Point one: Morris was dead. They mourned him now in the most banal of all possible ways: by committee. From behind his podium, Eddie informed the assembled men that the company would be sending official condolences to his family. Carter hadn’t even known Morris had one.
Point two: funeral. Ted, with his arms folded across his chest and his eyes constantly shifting to watch his flanks, said that everyone was ordered to attend a brief service for the dearly departed scheduled for later that same night. Full dress. Show off their fancies and hard hearts for the wogs. The pilots all cursed him under their stinking breath.
Point three: arrangement and disposition of forces. To be determined at some later date, unspecified. First squadron was now two men down, Danny first, now Morris. They were a weak link, to be officially assumed strong until further word and a rejiggering of the roster. Billy Stitches was to be commended on his unexpected promotion as flight lieutenant within first squadron now, please, with polite applause. That done, it was suggested that his brand-new lieutenant’s wings would count as an extra man, or something like that. Carter was paying very little attention.
At the front of the room, Ted shifted uncomfortably while Eddie spoke. When it was his turn to talk, he said as few words as possible. When Eddie stood behind the podium, Ted kept looking at him like he was waiting for a snake to jump out. He wore a look the whole time as though half his mind was going. Like it was actually trying to squirm its way free from inside his skull.
“Commander Prinzi is going to run through the details of yesterday’s action,” Eddie said. “I think there are things here that we can all learn from.”
Point four: the action. Ted took the floor. He switched on the map projector, the other electronics around him, punching their buttons with a little more force than absolutely necessary. Eddie leaned, beaming, against the podium. Ted discussed the last flight of Morris Ross, working a laser pointer like it was a club, smashing it across the three-dimensional map projection that grew out of the wall. Everywhere he pointed, map marks would light up. They would dim again as he moved on. It was a nice effect.
“Bomb-damage assessment,” Ted said, then something else, then, “First squadron here. Formation breaks east, hooks around the edge of the ridgeline here,” then something else again. Carter watched as four little blue triangles lit up on the map, altitude, heading, and airspeed indicators spelled out in even tinier blue letters beneath. The little triangles did just as Ted said, pausing when he did and moving when he spoke. “Now, two planes break to dive,” he said, and the triangles moved.
Carter was tuning in and out, watching the little blue triangles follow Ted’s merciless direction. It was all very slick, but there was a feeling like he was making Morris die all over again with his words, making the triangles break, move into position for the coming kill. Part of Carter wanted him to stop—as though interrupting the presentation could suspend the terrible thing that was coming. Carter wondered if Ted had rehearsed this, too, while he’d waited for him and Fenn to go and gather the officers. Sitting there in the audience, Carter wanted Ted to say, Happily ever after, clap his hands, and make everything right again, but he didn’t. He just droned on, moving Morris’s triangle closer and closer to death. Jack Hawker was staring straight ahead with his mouth open like he’d been hit in the back of the head with a sack of nickels and was waiting to fall. Beside Carter, Fenn was asleep. He had a knack for doing it with his eyes open, like being dead himself. Porter, the first squadron flight leader, was staring at the floor.
Ted again: “Billy and Albert here, flying high cover at six thousand. Porter, this is you and Morris, down at one thousand, dropping speed for observation of the target area, yeah?”

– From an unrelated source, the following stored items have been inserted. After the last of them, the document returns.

/-- 41_fold_datapath.md R97: the empty message is a message, with result `0x00000000` and text `00000000`: INIT then FINAL from
any state, and FINAL directly after a reset or a FINAL. -/
def Obligations.EmptyMessageIsProcessed : Prop :=
  accAfter [] = 0xFFFFFFFF#32 ∧ crc32 [] = 0x00000000#32 ∧ checksum [] = ['0', '0', '0', '0', '0', '0', '0', '0'] ∧
  (∀ (s : State) (e : Edge) (f : Byte),
    (∃ d, e = Edge.command (.init d)) ∨ e.rst = true ∨ e.isFinal = true →
    s.runOver [e, Edge.command (.final f)] =
      .next { s with acc := 0xFFFFFFFF#32, crc_q := 0x00000000#32, hex_q := 0x3030303030303030#64, out_valid := true })

/-- 42_finalizer_hex.md R121: the golden values. The byte values of the texts are the spec's own general knowledge (93 G2). -/
def Obligations.GoldenChecksums : Prop :=
  checksum [0x54#8, 0x68#8, 0x65#8, 0x20#8, 0x71#8, 0x75#8, 0x69#8, 0x63#8, 0x6B#8, 0x20#8, 0x62#8, 0x72#8, 0x6F#8, 0x77#8,
      0x6E#8, 0x20#8, 0x66#8, 0x6F#8, 0x78#8, 0x20#8, 0x6A#8, 0x75#8, 0x6D#8, 0x70#8, 0x73#8, 0x20#8, 0x6F#8, 0x76#8, 0x65#8,
      0x72#8, 0x20#8, 0x74#8, 0x68#8, 0x65#8, 0x20#8, 0x6C#8, 0x61#8, 0x7A#8, 0x79#8, 0x20#8, 0x64#8, 0x6F#8, 0x67#8] =
    ['4', '1', '4', 'f', 'a', '3', '3', '9'] ∧
  checksum [] = ['0', '0', '0', '0', '0', '0', '0', '0'] ∧
  checksum [0x74#8, 0x65#8, 0x73#8, 0x74#8] = ['d', '8', '7', 'f', '7', 'e', '0', 'c'] ∧
  checksum [0x73#8, 0x69#8, 0x6D#8, 0x70#8, 0x6C#8, 0x65#8] = ['c', '1', '7', 'b', '3', 'd', '0', '2'] ∧
  checksum [0x62#8, 0x6C#8, 0x61#8, 0x68#8] = ['c', 'e', '2', '9', '6', '1', '5', 'c']

/-- From 41_fold_datapath.md R96 and 40_table_rom.md R78: messages that differ in exactly one byte have different checksums. -/
def Obligations.OneChangedByteChangesChecksum : Prop :=
  ∀ (before after : List Byte) (b b' : Byte), b ≠ b' → crc32 (before ++ b :: after) ≠ crc32 (before ++ b' :: after)

/-- From 10_state.md R11: every accumulator value is reached, from any state, by INIT and four BYTEs. -/
def Obligations.EveryAccumulatorValueIsReached : Prop :=
  ∀ v : Word, ∃ b₁ b₂ b₃ b₄ : Byte, ∀ (s : State) (d : Byte),
    s.runOver [Edge.command (.init d), Edge.command (.byte b₁), Edge.command (.byte b₂), Edge.command (.byte b₃),
      Edge.command (.byte b₄)] = .next { s with acc := v }

/-- 93_implementation_defined.md G4 (the spec's own general knowledge, shown there for one message): folding a message and then
its checksum, least significant byte first, leaves `0xDEBB20E3`, for every message. -/
def Obligations.AppendedChecksumLeavesResidue : Prop :=
  ∀ bs : List Byte,
    accAfter (bs ++ [(crc32 bs).extractLsb' 0 8, (crc32 bs).extractLsb' 8 8, (crc32 bs).extractLsb' 16 8,
      (crc32 bs).extractLsb' 24 8]) = 0xDEBB20E3#32

/-! ### Invariants and isolation -/

/-- 10_state.md R24, with R12 and R14: every step keeps the text that of the checksum, and `crc_q` at its reset value while the
flag is clear; so the text matches in every state that any input reaches from reset. -/
def Obligations.InvariantKeptByEveryStep : Prop :=
  (∀ s t : State, s.Inv → step s = .next t → t.Inv) ∧
  (∀ s t : State, s.TextMatches → step s = .next t → t.TextMatches) ∧
  (∀ (es : List Edge) (k : Nat) (t : State), Host.Core.run Sys2Proof.core k (State.reset.drive es) = .next t →
    t.hex_q = hexbus t.crc_q)

/-- 10_state.md R24: the invariant holds at reset: `HEXBUS(0x00000000) = 0x3030303030303030`. -/
def Obligations.InvariantAtReset : Prop :=
  State.reset.Inv ∧ hexbus 0x00000000#32 = 0x3030303030303030#64

/-- 10_state.md R14: the flag is 0 after reset, FINAL writes 1, nothing but reset writes 0, it is 1 exactly when a FINAL has been
performed since the last reset, and no command reads it. -/
def Obligations.FlagIsLevelSetByFinal : Prop :=
  (∀ (s : State) (cmd : CmdWord), ∃ t, s.runOver [{ rst := true, cmd := cmd }] = .next t ∧ t.out_valid = false) ∧
  (∀ (s : State) (d : Byte), ∃ t, exec (.final d) s = .next t ∧ t.out_valid = true) ∧
  (∀ s t : State, step s = .next t → s.out_valid = true → t.out_valid = false →
    ∃ e later, s.pins = e :: later ∧ e.rst = true) ∧
  (∀ (s t : State) (es : List Edge), s.out_valid = false → s.runOver es = .next t →
    (t.out_valid = true ↔ ∃ before f after, es = before ++ f :: after ∧ f.isFinal = true ∧ ∀ e ∈ after, e.rst = false)) ∧
  (∀ (i : Instr) (s t : State) (v : Bool), exec i s = .next t →
    ∃ v', exec i { s with out_valid := v } = .next { t with out_valid := v' })

/-- 70_reset_and_hazards.md R159: the outputs carry the result of a FINAL from its edge until the next FINAL or reset; BYTE,
INIT and NOP do not disturb them. -/
def Obligations.ResultHeldUntilNextFinalOrReset : Prop :=
  ∀ (s : State) (es : List Edge), (∀ e ∈ es, e.rst = false ∧ e.isFinal = false) →
    (∃ t, s.runOver es = .next t ∧ t.outputs = s.outputs) ∧
    (∀ d : Byte, ∃ t, s.runOver (Edge.command (.final d) :: es) = .next t ∧
      t.outputs = { crc_q := ~~~s.acc, hex_q := hexbus (~~~s.acc), out_valid := true })

/-- From 10_state.md section 6: each output is its register; without an edge no output changes (that an empty `pins` is no edge
is the model's choice, log entry 1); the value a FINAL computes is on the ports
until the next FINAL or reset, and the accumulator is not observable except through FINAL: two blocks with
the same outputs and any accumulators keep the same outputs under any edges without a FINAL. -/
def Obligations.AccumulatorHiddenExceptThroughFinal : Prop :=
  (∀ s : State, s.outputs = { crc_q := s.crc_q, hex_q := s.hex_q, out_valid := s.out_valid }) ∧
  (∀ s : State, s.pins = [] → ∃ t, step s = .next t ∧ t.outputs = s.outputs) ∧
  (∀ (s : State) (d : Byte) (es : List Edge), (∀ e ∈ es, e.rst = false ∧ e.isFinal = false) →
    ∃ t, s.runOver (Edge.command (.final d) :: es) = .next t ∧
      t.outputs = { crc_q := ~~~s.acc, hex_q := hexbus (~~~s.acc), out_valid := true }) ∧
  (∀ (s s' : State) (es : List Edge), s.outputs = s'.outputs → (∀ e ∈ es, e.isFinal = false) →
    ∃ t t' : State, s.runOver es = .next t ∧ s'.runOver es = .next t' ∧ t.outputs = t'.outputs)

/-- What no command changes: the input still to come; and all but the accumulator, for the commands that are not FINAL. -/
def Obligations.CommandsChangeOnlyTheirRegisters : Prop :=
  ∀ (i : Instr) (s t : State), exec i s = .next t →
    t.pins = s.pins ∧
    (i.opcode ≠ 0b11#2 → t.crc_q = s.crc_q ∧ t.hex_q = s.hex_q ∧ t.out_valid = s.out_valid) ∧
    (i.opcode = 0b00#2 → t.acc = s.acc) ∧
    (i.opcode = 0b01#2 ∨ i.opcode = 0b11#2 → t.acc = 0xFFFFFFFF#32)

/-! ### The whole block -/

/-- 40_table_rom.md R76, 41_fold_datapath.md R99, 42_finalizer_hex.md R119, R120: the four sub-blocks, wired as their rules say,
do at every edge what the machine's step does. -/
def Obligations.SubBlocksImplementTheStep : Prop :=
  ∀ (s : State) (e : Edge), s.runOver [e] = .next (Blocks.coreEdge e s)

/-- From 60_exceptions.md R141, R142 and 10_state.md R11 to R14: whatever the host drives, the registers are those of the bytes
folded since the last re-arm and of the last message finalised since reset. -/
def Obligations.RegistersRepresentMessages : Prop :=
  Exchange.reset.Represents State.reset ∧
  ∀ (m : Exchange) (s : State) (es : List Edge), m.Represents s →
    ∃ t, s.runOver es = .next t ∧ (es.foldl Exchange.edge m).Represents t ∧ t.pins = s.pins

/-- From 60_exceptions.md section 6: under any interleaving, each copy ends where it ends alone after as many steps of its own;
so two schedules that give each copy the same number of steps end alike. A schedule is any list of places, and a place that
holds no copy steps nothing, which is the model's choice (log entry 13). -/
def Obligations.CopiesDoNotInteract : Prop :=
  (∀ (order : List Nat) (all : Copies),
    ∃ done, Copies.run order all = .next done ∧ done.length = all.length ∧
      ∀ (k : Nat) (s : State), all[k]? = some s →
        ∃ t, Host.Core.run Sys2Proof.core (order.count k) s = .next t ∧ done[k]? = some t) ∧
  (∀ (order order' : List Nat) (all : Copies), order.Perm order' → Copies.run order all = Copies.run order' all)

/-! ### The assembler text -/

/-- From 30_encoding.md section 7: the words of the four commands, the error outside 0 to 255, comments, and the disassembler,
whose text for any word assembles to the word's canonical form. The layout of the text (two upper-case digits, the blank before
the note, quotes that make a `;` text) is the model's choice (log entry 14), and that the disassembly assembles is an inference.
A `;` after an even number of quotes begins a comment, or stands in one; between the quotes of ASCII it is text. -/
def Obligations.AssemblerTextOfCommands : Prop :=
  assembleText ['N', 'O', 'P'] = .ok [0x000#10] ∧ assembleText ['I', 'N', 'I', 'T'] = .ok [0x100#10] ∧
  assembleText ['F', 'I', 'N', 'A', 'L'] = .ok [0x300#10] ∧
  (∀ b : Byte, assembleText (['B', 'Y', 'T', 'E', ' '] ++ writeByte b) = .ok [0x200#10 + b.setWidth 10] ∧
    assembleText (['B', 'Y', 'T', 'E', ' '] ++ Nat.toDigits 10 b.toNat) = .ok [0x200#10 + b.setWidth 10]) ∧
  (∀ n : Nat, 255 < n → (AsmLine.byte n).assemble = .error .operandOutOfRange) ∧
  (∀ t note : List Char, t.count quoteChar % 2 = 0 → parseLine (t ++ ';' :: note) = parseLine t) ∧
  (∀ text : List Char, quoteChar ∉ text →
    parseLine (['A', 'S', 'C', 'I', 'I', ' ', quoteChar] ++ text ++ [quoteChar]) = .ok (some (.ascii text))) ∧
  (∀ w : CmdWord, assembleText (disassemble w) =
    .ok [match decode w with | .byte _ => w | .nop _ => 0x000#10 | .init _ => 0x100#10 | .final _ => 0x300#10]) ∧
  (∀ w : CmdWord, (decode w).canonical = false →
    disassemble w = (decode w).mnemonic ++ [' ', ';', ' ', 'd', 'a', 't', 'a', '='] ++ writeByte (dataField w))

/-- 30_encoding.md R57: the expansions of the pseudo-instructions, and CHECKSUM driven from any state computes the checksum of
its bytes. -/
def Obligations.PseudoInstructionsExpand : Prop :=
  (∀ bs : List Byte,
    (AsmLine.bytes (bs.map BitVec.toNat)).assemble = .ok (bs.map (fun b => 0x200#10 + b.setWidth 10)) ∧
    (AsmLine.checksum (bs.map BitVec.toNat)).assemble =
      .ok (0x100#10 :: (bs.map (fun b => 0x200#10 + b.setWidth 10) ++ [0x300#10]))) ∧
  (∀ n : Nat, (AsmLine.idle n).assemble = .ok (List.replicate n 0x000#10)) ∧
  (∀ text : List Char, (∀ c ∈ text, 0x20 ≤ c.toNat ∧ c.toNat ≤ 0x7E) →
    (AsmLine.ascii text).assemble = .ok (text.map (fun c => 0x200#10 + BitVec.ofNat 10 c.toNat))) ∧
  (∀ (s : State) (bs : List Byte) (ws : List CmdWord),
    (AsmLine.checksum (bs.map BitVec.toNat)).assemble = .ok ws →
    s.runOver (ws.map (fun w => { rst := false, cmd := w })) =
      .next { s with acc := 0xFFFFFFFF#32, crc_q := crc32 bs, hex_q := hexbus (crc32 bs), out_valid := true })
end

Porter nodded. And as if his neck were on a spring, once he started nodding, he didn’t seem able to stop.
Eddie was watching the action on the map with the vapid, distracted grin of a game-show hostess. To Carter’s eye, there was something so terribly deliberate and false about his every motion and every twitch of his pretty, pretty face. Even his teeth were perfect, and he seemed somehow to have far too many of them crammed into his sucking little mouth. He thought about Vic and had to shake his head to make her face go away. It was reflex—his body jumping at the barest scent of her presence, real or imagined. Vic leaning over him in the dark, her hair falling like curtains around them, blocking out the greasy light of the fires in the distance. Vic leading him by the hand away from last night’s festivities, turning back to look at him over one shoulder, smiling with a sadness so deep it was as if she’d swallowed an ocean.